EATING FIRE: MY LIFE AS A LESBIAN AVENGER
University of Minnesota Press, March 2014
Spanning the twenty years from the Culture Wars through the War on Terror, EATING FIRE begins in 1992 with the author’s transformation from ex-Southern Baptist hickster poet into fire-eating Lesbian Avenger. She haunts the streets of New York, battles cops on Fifth Avenue, eats fire in front of the White House, and mobilizes 20,000 lesbians for the International Dyke March. She also squirms through excruciating meetings and finds true love. Several times.

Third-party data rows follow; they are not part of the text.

/-! ## `State.mapPasses` -/

@[simp] theorem State.mapPasses_inReset (g : PassIdx → Pass → Pass) (s : State) :
    (s.mapPasses g).inReset = s.inReset := by unfold State.mapPasses; rfl
@[simp] theorem State.mapPasses_station (g : PassIdx → Pass → Pass) (s : State) :
    (s.mapPasses g).station = s.station := by unfold State.mapPasses; rfl
@[simp] theorem State.mapPasses_tips (g : PassIdx → Pass → Pass) (s : State) :
    (s.mapPasses g).tips = s.tips := by unfold State.mapPasses; rfl
@[simp] theorem State.mapPasses_chutes (g : PassIdx → Pass → Pass) (s : State) :
    (s.mapPasses g).chutes = s.chutes := by unfold State.mapPasses; rfl
@[simp] theorem State.mapPasses_stations (g : PassIdx → Pass → Pass) (s : State) :
    (s.mapPasses g).stations = s.stations := by unfold State.mapPasses; rfl
@[simp] theorem State.mapPasses_breaker (g : PassIdx → Pass → Pass) (s : State) :
    (s.mapPasses g).breaker = s.breaker := by unfold State.mapPasses; rfl
@[simp] theorem State.mapPasses_entries (g : PassIdx → Pass → Pass) (s : State) :
    (s.mapPasses g).entries = s.entries := by unfold State.mapPasses; rfl
@[simp] theorem State.mapPasses_channels (g : PassIdx → Pass → Pass) (s : State) :
    (s.mapPasses g).channels = s.channels := by unfold State.mapPasses; rfl
@[simp] theorem State.mapPasses_scanner (g : PassIdx → Pass → Pass) (s : State) :
    (s.mapPasses g).scanner = s.scanner := by unfold State.mapPasses; rfl
@[simp] theorem State.mapPasses_lines (g : PassIdx → Pass → Pass) (s : State) :
    (s.mapPasses g).lines = s.lines := by unfold State.mapPasses; rfl
@[simp] theorem State.mapPasses_debounce (g : PassIdx → Pass → Pass) (s : State) :
    (s.mapPasses g).debounce = s.debounce := by unfold State.mapPasses; rfl
@[simp] theorem State.mapPasses_link (g : PassIdx → Pass → Pass) (s : State) :
    (s.mapPasses g).link = s.link := by unfold State.mapPasses; rfl
@[simp] theorem State.mapPasses_attn (g : PassIdx → Pass → Pass) (s : State) :
    (s.mapPasses g).attn = s.attn := by unfold State.mapPasses; rfl
@[simp] theorem State.mapPasses_pending (g : PassIdx → Pass → Pass) (s : State) :
    (s.mapPasses g).pending = s.pending := by unfold State.mapPasses; rfl
@[simp] theorem State.mapPasses_tip (g : PassIdx → Pass → Pass) (s : State) (i : TipIdx) :
    (s.mapPasses g).tip i = s.tip i := by simp only [State.tip, State.mapPasses_tips]
@[simp] theorem State.mapPasses_chute (g : PassIdx → Pass → Pass) (s : State) (i : ChuteIdx) :
    (s.mapPasses g).chute i = s.chute i := by simp only [State.chute, State.mapPasses_chutes]
@[simp] theorem State.mapPasses_bst (g : PassIdx → Pass → Pass) (s : State) (i : StationIdx) :
    (s.mapPasses g).bst i = s.bst i := by simp only [State.bst, State.mapPasses_stations]
@[simp] theorem State.mapPasses_entry (g : PassIdx → Pass → Pass) (s : State) (i : EntryIdx) :
    (s.mapPasses g).entry i = s.entry i := by simp only [State.entry, State.mapPasses_entries]
@[simp] theorem State.mapPasses_channel (g : PassIdx → Pass → Pass) (s : State) (i : ChannelIdx) :
    (s.mapPasses g).channel i = s.channel i := by simp only [State.channel, State.mapPasses_channels]
@[simp] theorem State.mapPasses_line (g : PassIdx → Pass → Pass) (s : State) (i : LineIdx) :
    (s.mapPasses g).line i = s.line i := by simp only [State.line, State.mapPasses_lines]
@[simp] theorem State.mapPasses_bankTime (g : PassIdx → Pass → Pass) (s : State) (i : BankIdx) :
    (s.mapPasses g).bankTime i = s.bankTime i := by simp only [State.bankTime, State.mapPasses_debounce]
@[simp] theorem State.mapPasses_lineOf (g : PassIdx → Pass → Pass) (s : State) (f' : LineFn) :
    (s.mapPasses g).lineOf f' = s.lineOf f' := by
  simp only [State.lineOf, State.mapPasses_line]
@[simp] theorem State.mapPasses_bound (g : PassIdx → Pass → Pass) (s : State) (f' : LineFn) :
    (s.mapPasses g).bound f' = s.bound f' := by
  simp only [State.bound, State.mapPasses_lineOf]
@[simp] theorem State.mapPasses_level (g : PassIdx → Pass → Pass) (s : State) (f' : LineFn) :
    (s.mapPasses g).level f' = s.level f' := by
  simp only [State.level, State.mapPasses_lineOf, State.mapPasses_line]
@[simp] theorem State.mapPasses_closedHigh (g : PassIdx → Pass → Pass) (s : State) (c' : ChuteIdx) :
    (s.mapPasses g).closedHigh c' = s.closedHigh c' := by
  simp only [State.closedHigh, State.mapPasses_level]
@[simp] theorem State.mapPasses_coversTip (g : PassIdx → Pass → Pass) (s : State) (e' : EntryIdx) (t' : TipIdx) :
    (s.mapPasses g).coversTip e' t' = s.coversTip e' t' := by
  simp only [State.coversTip, State.mapPasses_entry, State.mapPasses_tip]
@[simp] theorem State.mapPasses_coversChute (g : PassIdx → Pass → Pass) (s : State) (e' : EntryIdx) (c' : ChuteIdx) :
    (s.mapPasses g).coversChute e' c' = s.coversChute e' c' := by
  simp only [State.coversChute, State.mapPasses_entry, State.mapPasses_chute]
@[simp] theorem State.mapPasses_coversStation (g : PassIdx → Pass → Pass) (s : State) (e' : EntryIdx) (k' : StationIdx) :
    (s.mapPasses g).coversStation e' k' = s.coversStation e' k' := by
  simp only [State.coversStation, State.mapPasses_bst, State.mapPasses_coversTip]
@[simp] theorem State.mapPasses_carriesBreaker (g : PassIdx → Pass → Pass) (s : State) (e' : EntryIdx) :
    (s.mapPasses g).carriesBreaker e' = s.carriesBreaker e' := by
  simp only [State.carriesBreaker, State.mapPasses_entry]

@[simp] theorem State.mapPasses_pass (g : PassIdx → Pass → Pass) (s : State) (i : PassIdx) :
    (s.mapPasses g).pass i = g i (s.pass i) := by
  simp [State.mapPasses, State.pass]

Her avenging doesn’t end when the group implodes. She morphs instead into a pioneering citizen journalist, coding the pages of her own online magazine, The Gully, and looking everywhere for truth and justice, from Havana cafes to the Laundromats of Paris and New York. She mostly doesn’t find any, and the book deepens into a meditation on citizenship and social change in the post-9/11 world.
To have a volume about lesbian activism that focuses on the most effective, most publicized and controversial group, the Lesbian Avengers, is almost too good to be true. Eating Fire is an intimate activist handbook that offers a generous ‘us’ and we can happily enter the space of it from so many angles.
-Eileen Myles, author of Inferno (A Poet’s Novel)
“Activist histories of social movements are rare yet essential to understanding how social change actually happens. Stories of lesbian activism are even harder to find. This unique, evocative, and fascinating memoir tells both a personal and a community story of creativity, political commitment, grief, and the love that motivates it all.”
-Urvashi Vaid, author of irresistible Revolution: Confronting Race, Class and the Assumptions of LGBT Politics
“This free wheeling memoir of lesbian activism -alternately funny and raucous, meditative and reflective-is a document of a specific time and place. But it is also a marvelous, timeless tale of wit, survival, determination, and ultimately facing history. Veering between Portrait of the Artist as a Young Dyke and Rebel Without a Pause, Cogswell’s memoir of the Lesbian Avengers is incisive, politically astute, and a much needed addition to LGBT history.”
-Michael Bronski, Harvard University
Although the Lesbian Avengers have been defunct since 1995, Cogswell’s idealistic objective in the fight for civil rights is still relevant: to make lesbians visible, change society, and most importantly, change lesbians, who will come to see the public space as theirs.
Gay City News columnist Cogswell’s memoir (as much a cultural as personal history) is a needed addition to this focus [on queer activism from the early 1990s], highlighting the understudied path of the international force, the Lesbian Avengers. Fast-paced and reminiscent of New Narrative, there’s a lot of instructive joy to be found with a mixture of performance and protest fueling the prose…this memoir shines as surely as its history needs telling.